Par décision du 30 octobre 2019, la CPAM, après avis du Comité Régional de Reconnaissance des
Maladies Professionnelles (CRRMP) de Marseille, a notifié à M. [R] le rejet de sa demande. Selon
l'avis du CRRMP annexé à la décision de la Caisse, l'existence d'un tabagisme à 30 PA
(paquets/année), principal facteur de risque pour cette pathologie, permet d'établir un lien direct et
essentiel avec le tabagisme.
Suite à la saisine de la commission de recours amiable de la caisse et décision de rejet du recours par
celle-ci, M. [R] a, les 14 avril et 22 mai 2020 , saisi le pôle social du tribunal judiciaire de
Marseille.
Selon ordonnance du 14 avril 2020, le président du pôle social a ordonné la saisine du CRRMP de la
région Montpellier Languedoc Roussillon, lequel a émis un avis défavorable, le 13 octobre 2020.

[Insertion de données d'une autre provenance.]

/-- The poison of a write, by 64-bit word of the line (R230). -/
def CReq.psn (r : CReq) : RMap Bool :=
  let w0 := r.addr % 1024 / 8
  if r.poison then RMap.fill false [] w0 ((r.addr % 1024 + r.len + 7) / 8 - w0) true else []

/-- Performs a request whose line is there, or failing that fetches what it needs at once. -/
def State.perform (s : State) (r : CReq) : State :=
  let s := s.serveAs r.cls r.who.master
  if r.write then s.linePut r.line (r.addr % 1024) r.len r.bytes r.psn
  else (s.lineServe r.line (r.addr % 1024) r.len).deliver r

/-- The bytes of its line that a request reads, by offset and length: a write reads the 64-bit words it covers in part. -/
def CReq.reads (r : CReq) : List (Nat × Nat) :=
  let o := r.addr % 1024
  if !r.write then [(o, r.len)]
  else (if o % 8 = 0 then [] else [(o, 1)]) ++ if (o + r.len) % 8 = 0 then [] else [(o + r.len - 1, 1)]

/-- The sectors that a request finds invalid or, where HBM cannot be read at once, finds to hold an uncorrectable word and
has invalidated: they are fetched for it through the channel's queue (R213, R260, R262, Table 8.8). -/
def State.refetch (s : State) (r : CReq) : State × BitVec 4 :=
  let rs := r.reads.filter fun x => s.refetches r.line x.1 x.2
  if rs.isEmpty || (s.serveAs r.cls r.who.master).placeFree (place r.line) then (s, 0)
  else
    (rs.foldl (fun s x => s.secdedRange r.line x.1 x.2) s, rs.foldl (fun m x => m ||| sectorMask x.1 x.2) 0)

/-- A request whose line is there and needs no fetch is performed, unless a word that it reads must be fetched again. -/
def State.performOrFetch (s : State) (r : CReq) : State :=
  let f := s.refetch r
  if f.2 = 0 then s.perform r else f.1.startFetch f.2 r

/-- A read is taken up: it joins a fetch in progress, hits, fetches the sector that is missing, or misses (R213). -/
def State.takeRead (s : State) (r : CReq) : State :=
  match s.line r.line with
  | some l =>
    if l.fetching then s.merge r
    else if sectorMask (r.addr % 1024) r.len &&& ~~~ l.valid = 0 then s.performOrFetch r
    else s.startFetch (sectorMask (r.addr % 1024) r.len) r
  | none => ((s.resurrect r.line).allocQueued r.line r.cls r.who.master).startFetch 0xF r

/-- A write is taken up (R214). -/
def State.takeWrite (s : State) (r : CReq) : State :=
  let busy := match s.line r.line with | some l => l.fetching | none => false
  if busy then s.merge r else
  let s := (s.clearDead r.line).1
  let need := s.writeNeed r.line (r.addr % 1024) r.len
  let s := s.allocQueued r.line r.cls r.who.master
  if need = 0 then s.performOrFetch r else s.startFetch need r

/-- A request that its slice has accepted is taken up. -/
def State.take (s : State) (r : CReq) : State := if r.write then s.takeWrite r else s.takeRead r

/-- A request is accepted: it has passed its link, crossbar and ring, is counted, and is taken up. -/
def State.accept (s : State) (r : CReq) : State :=
  let s := s.serveAs r.cls r.who.master
  let s := match r.who with
    | .bar2 _ => s
    | .thread b _ _ => s.linkGrant b 2
    | .blockStore b => s.linkGrant b 2
    | .l1Fill b => s.linkGrant b 2
  ((s.routeGrant r.line).qosAdd (if r.write then 1 else 0) r.len).take r

/-! ### Accesses that wait (R213, R284) -/

/-- A waiting access can be made. -/
def State.heldFree (s : State) (h : HeldAccess) : Bool :=
  match h with
  | .request f _ => !(s.serveAs f.bwclass.toNat 99).waits (f.op != .read) (vAddr f) (vBytes f)
  | .frame a _ _ _ _ _ => !s.serveSched.waits true a 512
  | .copyData _ c a n _ _ => !(s.serveAs c 96).waits true a n
  | .exchange c a n _ => !(s.serveAs c 96).waits true a n
  | .restore e => (match e.key with | .line L => !s.serveSched.restoreHeld L | .granule _ _ => true)
  | .copyOut uid =>
    (match s.desc uid with
     | some a => !(s.serveHost a.dws).waits false (dwQ a.dws 4) (dwLen a.dws)
     | none => true)
  | .mirror n => !s.mirrorWaits n

/-- Makes an access that has waited; a request's answer goes now. -/
def State.makeHeld (s : State) (h : HeldAccess) : State :=
  match h with
  | .request f p =>
    (match s.vExec f p with
     | (s, some r) => if p = 20 then s.svcSelf f.tag.toNat r else s.vAnswer r
     | (s, none) => s)
  | .frame a d m e k t => s.putFrame a d m e k t
  | .copyData uid c a n d m => s.copyData uid c a n d m
  | .exchange c a n d => s.exchange c a n d
  | .restore e => s.restoreEntry e
  | .copyOut uid => s.copyOutLater uid
  | .mirror n => s.mirrorStart n

/-- Scheduled frame traffic and journal restores: they come before every request (R378). -/
def HeldAccess.sched (h : HeldAccess) : Bool :=
  match h with
  | .frame _ _ _ _ _ _ => true
  | .restore _ => true
  | _ => false

/-- The place of the oldest waiting access that p names and that can be made: none overtakes an earlier one to its line. -/
def State.heldReady (s : State) (p : HeldAccess → Bool) : Option Nat :=
  let l := s.ccd.waiting
  (List.range l.length).find? fun i =>
    match l[i]? with
    | some h => p h && ({ s with ccd := { s.ccd with waiting := l.take i } } : State).heldFree h
    | none => false

/-- Makes the waiting access at place i. -/
def State.makeHeldAt (s : State) (i : Nat) : State :=
  let l := s.ccd.waiting
  match l[i]? with
  | none => s
  | some h =>
    let t := ({ s with ccd := { s.ccd with waiting := l.take i } } : State).makeHeld h
    { t with ccd := { t.ccd with waiting := t.ccd.waiting ++ l.drop (i + 1) } }

/-- What a slice does next of its reads or writes: waiting scheduled traffic first (R378), then its next request, then any
access that has waited. -/
def State.sliceNext (s : State) (sl : Nat) (write : Bool) : State :=
  match s.heldReady HeldAccess.sched with
  | some i => s.makeHeldAt i
  | none =>
    match s.nextReq write (if write then (s.slice sl).writes else (s.slice sl).reads) with
    | some (r, rest, t) =>
      (t.updSlice sl fun k => if write then { k with writes := rest } else { k with reads := rest }).accept r
    | none =>
      match s.heldReady fun _ => true with
      | some i => s.makeHeldAt i
      | none => s

/-- A slice accepts its next read request, or an access that has waited is made. In FAULT the slices issue nothing (R467),
here and in the rows below. -/
def execCacheDieRead (sl : Nat) (s : State) : Out :=
  onUnit (decide (sl < 8)) (if s.dev = .fault then s else s.sliceNext sl false)

/-- A slice accepts its next write request, or an access that has waited is made. -/
def execCacheDieWrite (sl : Nat) (s : State) : Out :=
  onUnit (decide (sl < 8)) (if s.dev = .fault then s else s.sliceNext sl true)

/-- A write-back of the line that L's miss evicted has not reached HBM (R216). -/
def State.evicting (s : State) (L : Nat) : Bool :=
  s.hbmStacks.any fun e => e.2.chans.any fun c => c.2.queue.any fun r => r.write && r.forLine == some L

/-- A fill completes: the requests that wait for the line are taken up again in the order they were accepted (R213), and
those after one that starts another fetch join it. -/
def execCacheDieFill (sl : Nat) (s : State) : Out :=
  onUnit (decide (sl < 8)) (
    if s.dev = .fault then s else
    match (s.slice sl).fills.find? fun L => !s.claimed L && !s.evicting L with
    | none => s
    | some L =>
      let mine := (s.slice sl).merged.filter fun r => r.line == L
      let s := s.updSlice sl fun k => { k with
        fills := k.fills.erase L, merged := k.merged.filter fun r => r.line != L }
      mine.foldl State.take (s.updLine L fun l => { l with fetching := false }))

/-! ### Reductions (R224-R226) -/

/-- Bytes of a source element. -/
def redBytes (op : Nat) : Nat := 256 / (redDest op 256 / 4)

/-- A source element as FP32 (R225, log entry 27). -/
def redConv (op v : Nat) : W32 :=
  match redBytes op with
  | 4 => BitVec.ofNat 32 v
  | 2 => BitVec.ofNat 32 (v * 65536)
  | _ => enc32 ((if op = 2 then e4m3 else e5m2).dec v)

/-- One destination element. -/
def redElem (op : Nat) (first : Bool) (old src : W32) : W32 :=
  if first then src else if 4 ≤ op then fmax32 old src else enc32 ((dec32 old).add (dec32 src))

/-- The source word of a destination element is poisoned. -/
def RedReq.srcDark (r : RedReq) (i : Nat) : Bool := r.srcPoison.getLsbD (i * redBytes r.op / 8)

/-- 256-bit words of a range in the cache die with a word that has never been written. -/
def State.neverWritten (s : State) (A n : Nat) : List Nat :=
  ((List.range (n / 32)).map fun i => A + 32 * i).filter fun a =>
    RMap.anyIn {} s.ccd.words (a / 8) 4 CWord.unwritten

Par jugement du 26 mars 2021, le pôle social a annulé l'avis du CRRMP de Marseille PACA Corse et
désigné le CRRMP de la région Bourgogne Franche Comté afin qu'il donne son avis motivé sur le lien
direct et essentiel de la maladie déclarée avec le travail habituel de [X] [R].

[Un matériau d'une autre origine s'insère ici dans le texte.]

-- ==== Sys2Proof/Machine/McArith.lean ====
section
/-! DEFINITION. Arithmetic of the matrix cells (chapters 4 and 5): images, column results of the eight modes,
accumulation, readout conversion, top-k ranking and the checksum comparison. Every function here is pure. -/

namespace Sys2Proof.Machine

/-! ### Formats and images (R97, R98) -/

/-- Bits of an element (Table 4.2). -/
def elemBits (fmt : Nat) : Nat :=
  match fmt with
  | 2 | 3 => 6
  | 4 => 4
  | 6 => 16
  | _ => 8

/-- Bytes of a row image of kq + 1 groups. -/
def rowBytes (fmt kq : Nat) : Nat := (kq + 1) * 32 * elemBits fmt / 8

/-- Bytes of one row's scales. -/
def rowScaleBytes (fmt kq : Nat) : Nat := if fmt < 5 then kq + 1 else if fmt = 5 then 4 else 0

/-- Offset of the scale area behind n rows: the next 64-byte boundary. -/
def scaleArea (fmt kq n : Nat) : Nat := ceilDiv (n * rowBytes fmt kq) 64 * 64

/-- Bytes of an image of n rows with its scale area. -/
def imageBytes (fmt kq n : Nat) : Nat :=
  if rowScaleBytes fmt kq = 0 then n * rowBytes fmt kq else scaleArea fmt kq n + n * rowScaleBytes fmt kq

/-- Element j of the little-endian bit string at base. -/
def elemAt (m : Mem) (base bits j : Nat) : Nat :=
  Mem.rd m (base + bits * j / 8) 3 / 2 ^ (bits * j % 8) % 2 ^ bits

/-- The value of an element code. -/
def elemVal (fmt code : Nat) : Fp :=
  match fmt with
  | 0 => e4m3.dec code
  | 1 => e5m2.dec code
  | 2 => e3m2.dec code
  | 3 => e2m3.dec code
  | 4 => e2m1.dec code
  | 5 => Fp.ofI (sgn 8 code)
  | 6 => bf16.dec code
  | _ => .fin false 0 0

/-- The value of an E8M0 scale. -/
def e8m0 (c : Nat) : Fp := if c = 0xFF then .nan else .fin false 1 ((c : Int) - 127)

/-- An operand: an element with its scale applied (E8M0 code, FP32 bits, or none). -/
def scaled (fmt code scale : Nat) : Fp :=
  let v := elemVal fmt code
  if fmt < 5 then v.mul (e8m0 scale) else if fmt = 5 then v.mul (dec32 (BitVec.ofNat 32 scale)) else v

/-- Exact sum from +0. -/
def sumFp (l : List Fp) : Fp := l.foldl Fp.add (.fin false 0 0)

/-- Weight code of column n at depth k. -/
def WBuf.code (w : WBuf) (n k : Nat) : Nat := SMap.get 0 w.w (128 * n + k)

/-- Scale of column n at depth k. -/
def WBuf.scale (w : WBuf) (n k : Nat) : Nat := SMap.get 0 w.scales (if w.fmt < 5 then 4 * n + k / 32 else n)

/-- Weight of column n at depth k with its scale applied; zero outside what was loaded (R105). -/
def WBuf.val (w : WBuf) (n k : Nat) : Fp :=
  if w.depth ≤ k then .fin false 0 0 else scaled w.fmt (w.code n k) (w.scale n k)

/-- Keeps the non-zero values of a function on 0 to n - 1. -/
def sparse (n : Nat) (f : Nat → Nat) : SMap Nat :=
  (List.range n).filterMap fun i => let v := f i; if v = 0 then none else some (i, v)

/-- As sparse, for dwords. -/
def sparse32 (n : Nat) (f : Nat → W32) : SMap W32 :=
  (List.range n).filterMap fun i => let v := f i; if v = 0 then none else some (i, v)

/-- A weight buffer before its checksum columns, from a tile image (R98, R105). -/
def tileBuf (fmt kq nq : Nat) (m : Mem) : WBuf :=
  let depth := 32 * (kq + 1)
  let rows := 32 * (nq + 1)
  let rb := rowBytes fmt kq
  let sa := scaleArea fmt kq rows
  { fmt := fmt
    depth := depth
    w := (List.range rows).flatMap fun n =>
      (sparse depth fun k => elemAt m (n * rb) (elemBits fmt) k).map fun e => (128 * n + e.1, e.2)
    scales :=
      if fmt < 5 then (List.range rows).flatMap fun n =>
        (sparse (kq + 1) fun g => Mem.rd m (sa + n * (kq + 1) + g) 1).map fun e => (4 * n + e.1, e.2)
      else if fmt = 5 then sparse rows fun n => Mem.rd m (sa + 4 * n) 4
      else [] }

/-- Forms C0 and C1 over the buffer as loaded (R132). -/
def WBuf.withChecks (w : WBuf) : WBuf :=
  { w with
    c0 := sparse32 w.depth fun k => enc32 (sumFp ((List.range 128).map fun n => w.val n k))
    c1 := sparse32 w.depth fun k =>
      enc32 (sumFp ((List.range 128).map fun (n : Nat) => (Fp.fin false (n + 1) 0).mul (w.val n k))) }

/-- The buffer a LOADW leaves. -/
def loadBuf (fmt kq nq : Nat) (m : Mem) : WBuf := (tileBuf fmt kq nq m).withChecks

/-! ### Column results (R95, R100, R101, R123, R126) -/

/-- An input row: format, element codes by depth, scales (E8M0 by group, or one FP32). -/
structure RowIn where
  fmt : Nat
  codes : List Nat
  scales : List Nat
  deriving DecidableEq, Repr

/-- Input code at depth k. -/
def RowIn.code (x : RowIn) (k : Nat) : Nat := x.codes.getD k 0

/-- Input operand at depth k with its scale applied. -/
def RowIn.val (x : RowIn) (k : Nat) : Fp :=
  scaled x.fmt (x.code k) (x.scales.getD (if x.fmt < 5 then k / 32 else 0) 0)

/-- Order with -0 below +0. -/
def Fp.ltz (a b : Fp) : Bool := a.lt b || (a.eq b && a.isNeg && !b.isNeg)

/-- Maximum (or minimum) of the terms with the least index that attains it; NaN with the least NaN term. -/
def bestOf (mx : Bool) (ts : List Fp) : Fp × Nat :=
  let better (a b : Fp) : Bool := if mx then b.ltz a else a.ltz b
  let go := fun (acc : (Fp × Nat) × Nat) (t : Fp) =>
    (if acc.1.1.isNan then acc.1
     else if t.isNan || better t acc.1.1 then (t, acc.2) else acc.1, acc.2 + 1)
  match ts with
  | [] => (.fin false 0 0, 0)
  | t :: rest => (rest.foldl go ((t, 0), 1)).1

/-- A zero of either sign as +0.0. -/
def Fp.plusZero (x : Fp) : Fp :=
  match x with
  | .fin _ 0 _ => .fin false 0 0
  | x => x

/-- The term of a mode (Table 5.2); an exact zero sum is +0.0 (R100, R123). -/
def mcTerm (mode : Nat) (x w : Fp) : Fp :=
  match mode with
  | 1 | 2 => (x.add w).plusZero
  | 3 => (x.add w.neg).abs
  | 4 => let d := x.add w.neg; d.mul d
  | _ => x.mul w

/-- RNE(isum * RNE(sx * sw)) (R101). -/
def int8Result (x : RowIn) (w : WBuf) (n depth : Nat) : W32 :=
  let isum : Int := ((List.range depth).map fun k => sgn 8 (x.code k) * sgn 8 (w.code n k)).sum
  let s := enc32 ((dec32 (BitVec.ofNat 32 (x.scales.getD 0 0))).mul (dec32 (BitVec.ofNat 32 (w.scale n 0))))
  enc32 ((Fp.ofI isum).mul (dec32 s))

/-- The FP32 result of column n over depth positions, with its index in modes 6 and 7. -/
def mcColumn (mode depth : Nat) (x : RowIn) (w : WBuf) (n : Nat) : W32 × Nat :=
  let terms := (List.range depth).map fun k => mcTerm mode (x.val k) (w.val n k)
  match mode with
  | 0 => (if x.fmt = 5 then int8Result x w n depth else enc32 (sumFp terms), 0)
  | 1 => (enc32 (bestOf true terms).1, 0)
  | 2 => (enc32 (bestOf false terms).1, 0)
  | 5 => (enc32 (Fp.ofI ((List.range depth).filter fun k => x.code k == w.code n k).length), 0)
  | 6 => let r := bestOf true terms; (enc32 r.1, r.2)
  | 7 => let r := bestOf false terms; (enc32 r.1, r.2)
  | _ => (enc32 (sumFp terms), 0)

/-- A checksum column of a mode-0 row (R133): the exact sum of the operands with the column of C0 or C1, rounded once.
For INT8 inputs too (DEDUCED from R133: C0 and C1 are no integers, log entry 23). -/
def checkColumn (depth : Nat) (x : RowIn) (c : SMap W32) : W32 :=
  enc32 (sumFp ((List.range depth).map fun k => (x.val k).mul (dec32 (SMap.get 0 c k))))

/-- The FP32 results of a row by column, and its indices. -/
def mcRow (mode depth : Nat) (x : RowIn) (w : WBuf) : SMap W32 × SMap Nat :=
  let cols := (List.range 128).map fun n => (n, mcColumn mode depth x w n)
  let vals := cols.filterMap fun e => if e.2.1 = 0 then none else some (e.1, e.2.1)
  let checks := if mode = 0 then
      [(128, checkColumn depth x w.c0), (129, checkColumn depth x w.c1)].filter fun e => e.2 != 0
    else []
  (vals ++ checks, cols.filterMap fun e => if e.2.2 = 0 then none else some (e.1, e.2.2))

/-! ### Permitted pairs and combinations -/

/-- The pair of input and weight format is permitted (Tables 4.4 and 5.1). -/
def pairOk (mode ifmt wfmt : Nat) : Bool :=
  let fmts : List Nat := match mode with
    | 0 | 3 | 4 => [0, 1, 2, 3, 4, 5, 6]
    | 5 => [0, 1, 5]
    | _ => [0, 1, 5, 6]
  fmts.contains ifmt &&
  (wfmt == 0xF || wfmt == ifmt || (mode == 0 && decide (ifmt < 5) && decide (wfmt < 5)) ||
   (mode == 5 && fmts.contains wfmt))

/-- A combination of Table 5.4. -/
def mcForbidden (c : McCfg) (acc : Nat) : Bool :=
  decide (5 ≤ c.mode) && decide (2 ≤ c.ofmt) || decide (6 ≤ c.mode) && acc != 0 ||
  decide (6 ≤ c.mode) && c.topk != 0 || c.topk != 0 && acc != 0 || c.topk != 0 && c.ofmt != 0

/-! ### Accumulation (R102, R109, R124) -/

/-- Combines one column result into an accumulator value. -/
def mcCombine (mode : Nat) (fresh : Bool) (a v : W32) : W32 :=
  if mode = 1 || mode = 2 then
    if fresh then v
    else
      let x := dec32 a
      let y := dec32 v
      if x.isNan || y.isNan then 0x7FC00000
      else if mode = 1 then (if x.ltz y then v else a) else (if y.ltz x then v else a)
  else enc32 ((dec32 a).add (dec32 v))

/-- Combines a row into an entry; modes 1 to 5 leave columns 128 and 129 alone, at the +0.0 of a cleared entry (R140). -/
def AccEntry.combine (e : AccEntry) (mode : Nat) (vals : SMap W32) (psn : Bool) : AccEntry where
  vals := sparse32 130 fun n =>
    if mode = 0 || n < 128 then mcCombine mode e.fresh (SMap.get 0 e.vals n) (SMap.get 0 vals n) else SMap.get 0 e.vals n
  poisoned := e.poisoned || psn
  fresh := false

/-! ### Readout (R103, R104, R127) -/

/-- srhash (R104), of ply, logical cell, stream sequence, row and column alone: the rounding of a result is the same
in every run and attempt, and in whichever slot the block stands (R65, R66). -/
def srhash (ply cell seq row col : Nat) : Nat :=
  let h := ply ^^^ cell * 2 ^ 48 % 2 ^ 64 ^^^ seq * 2 ^ 32 ^^^ row * 2 ^ 8 ^^^ col
  let h := (h ^^^ h / 2 ^ 31) * 0xBF58476D1CE4E5B9 % 2 ^ 64
  let h := (h ^^^ h / 2 ^ 27) * 0x94D049BB133111EB % 2 ^ 64
  h ^^^ h / 2 ^ 31

/-- Rounding of a magnitude with 32 random bits: up when the discarded fraction in 2^-32 plus r reaches 2^32. -/
def stochShift (r m n : Nat) : Nat :=
  m / 2 ^ n + (if 2 ^ 32 ≤ m % 2 ^ n * 2 ^ 32 / 2 ^ n + r then 1 else 0)

/-- The output format of ofmt 1 to 3. -/
def outFmt (ofmt : Nat) : Fmt := if ofmt = 1 then bf16 else if ofmt = 2 then e4m3 else e5m2

/-- How a NaN is written (Table 4.5). -/
def outNan (ofmt : Nat) : Nat := if ofmt = 1 then 0x7FC0 else if ofmt = 2 then 0x7F else 0x7E

/-- What an overflow or an infinity becomes (Table 4.5). -/
def outOver (ofmt : Nat) (sat neg : Bool) : Nat :=
  let f := outFmt ofmt
  if sat then f.signBit neg + f.maxCode
  else if ofmt = 2 then 0x7F
  else f.infCode neg

/-- Converts FP32 to an output format (Table 4.5); rnd gives the way to round a magnitude. -/
def mcConvert (ofmt : Nat) (sat : Bool) (rnd : Nat → Nat → Nat) (v : W32) : Nat :=
  if ofmt = 0 then (if (dec32 v).isNan then 0x7FC00000 else v.toNat) else
  match dec32 v with
  | .nan => outNan ofmt
  | .inf neg => outOver ofmt sat neg
  | .fin neg m e =>
    let f := outFmt ofmt
    let c := f.magCode rnd m e
    if f.maxCode < c then outOver ofmt sat neg else f.signBit neg + c

/-- Width in bits of an output element (R98, R127). -/
def outWidth (mode ofmt : Nat) : Nat :=
  if 6 ≤ mode then (if ofmt = 0 then 64 else 32)
  else if ofmt = 0 then 32 else if ofmt = 1 then 16 else 8

/-- One output element: the converted value, with its index above it in modes 6 and 7. A count of mode 5 that its format
cannot hold is rounded as CFG.stoch says (DESIGN CHOICE, log entry 94). -/
def mcElem (c : McCfg) (hash : Nat → Nat) (n : Nat) (v : W32) (idx : Nat) : Nat :=
  let rnd := if c.stoch && decide (c.mode < 6) then stochShift (hash n % 2 ^ 32) else rneShift
  let x := mcConvert c.ofmt c.sat rnd v
  if 6 ≤ c.mode then x + idx * 2 ^ (outWidth c.mode c.ofmt / 2) else x

/-- Bytes of an output row. -/
def outRowBytes (c : McCfg) : Nat := (c.nq + 1) * 32 * outWidth c.mode c.ofmt / 8

/-- An output row's bytes. -/
def mcRowImage (c : McCfg) (hash : Nat → Nat) (vals : SMap W32) (idx : SMap Nat) : Mem :=
  let w := outWidth c.mode c.ofmt / 8
  Mem.ofBytes 0 ((List.range ((c.nq + 1) * 32)).flatMap fun n =>
    let e := mcElem c hash n (SMap.get 0 vals n) (SMap.get 0 idx n)
    (List.range w).map fun j => BitVec.ofNat 8 (e / 2 ^ (8 * j)))

/-! ### Top-k (R129, R130) -/

/-- An entry ranks above another. -/
def topkAbove (smallest : Bool) (a b : W32 × Nat) : Bool :=
  let x := dec32 a.1
  let y := dec32 b.1
  (if smallest then x.ltz y else y.ltz x) || (a.1 == b.1 && decide (a.2 < b.2))

/-- Inserts an entry into a ranked list. -/
def topkIns (smallest : Bool) (e : W32 × Nat) : List (W32 × Nat) → List (W32 × Nat)
  | [] => [e]
  | x :: l => if topkAbove smallest e x then e :: x :: l else x :: topkIns smallest e l

/-- Offers a result to a list of at most k entries; a NaN never enters. -/
def topkOffer (k : Nat) (smallest : Bool) (v : W32) (row : Nat) (l : List (W32 × Nat)) : List (W32 × Nat) :=
  if (dec32 v).isNan then l else (topkIns smallest (v, row) l).take k

/-- A list as its k entries of 8 bytes, with fillers. -/
def topkWords (k : Nat) (smallest : Bool) (l : List (W32 × Nat)) : List W32 :=
  (List.range k).flatMap fun i =>
    match l[i]? with
    | some e => [e.1, BitVec.ofNat 32 e.2]
    | none => [if smallest then 0x7F800000 else 0xFF800000, 0xFFFFFFFF]

/-- The four bytes of a dword. -/
def w32Bytes (w : W32) : List Byte := (List.range 4).map fun j => BitVec.ofNat 8 (w.toNat / 2 ^ (8 * j))

/-- All lists of a stream, column by column. -/
def topkImage (c : McCfg) (lists : SMap (List (W32 × Nat))) : Mem :=
  Mem.ofBytes 0 ((List.range ((c.nq + 1) * 32)).flatMap fun n =>
    (topkWords c.topk c.topkSmallest (SMap.get [] lists n)).flatMap w32Bytes)

/-! ### Checksum comparison (R133, R135, R137) -/

/-- A finite FP32 value in units of 2^-149. -/
def fp32Units (v : W32) : Int :=
  match dec32 v with
  | .fin neg m e => scaledTo neg m e (-149)
  | _ => 0

/-- a / b rounded to the nearest integer, ties to even. -/
def rneDiv (a b : Int) : Int :=
  let n := a.natAbs
  let d := b.natAbs
  let q := n / d
  let r := n % d
  let q := if 2 * r < d then q else if d < 2 * r then q + 1 else q + q % 2
  if decide (a < 0) == decide (b < 0) then q else -(q : Int)

/-- Outcome of a comparison. -/
inductive CkOut where
  | pass
  | skip
  | fail (col : Nat)
  deriving DecidableEq, Repr

/-- Compares a row's 128 results with its two checksum results, and localises a failure (Table 5.5). -/
def mcCheck (tol : Nat) (vals : SMap W32) : CkOut :=
  let v (n : Nat) : W32 := SMap.get 0 vals n
  if (List.range 130).any fun n => !(dec32 (v n)).isFin then .skip else
  let y (n : Nat) : Int := fp32Units (v n)
  let cols := List.range 128
  let d0 := y 128 - (cols.map y).sum
  let m0 := (cols.map fun n => (y n).natAbs).sum + (y 128).natAbs
  let d1 := y 129 - (cols.map fun (n : Nat) => ((n : Int) + 1) * y n).sum
  let m1 := (cols.map fun n => (n + 1) * (y n).natAbs).sum + (y 129).natAbs
  let o0 := decide (m0 < d0.natAbs * 2 ^ tol)
  let o1 := decide (m1 < d1.natAbs * 2 ^ tol)
  match o0, o1 with
  | false, false => .pass
  | true, false => .fail 0x80
  | false, true => .fail 0x81
  | true, true =>
    let q := rneDiv d1 d0
    if 1 ≤ q && q ≤ 128 && decide ((d1 - q * d0).natAbs * 2 ^ tol ≤ m1) then .fail (q - 1).toNat else .fail 0xFE

end Sys2Proof.Machine
end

Le 17 janvier 2023, le CRRMP de la région Bourgogne Franche Comté a émis un avis défavorable.
Par jugement contradictoire du 21 juin 2023, le pôle social a :
- ordonné la jonction des procédures,
- débouté M. [R] de sa demande,
- débouté la CPAM de sa demande fondée sur les dispositions de l'article 700 du code de procédure civile,
- laissé les dépens à la charge de M. [R].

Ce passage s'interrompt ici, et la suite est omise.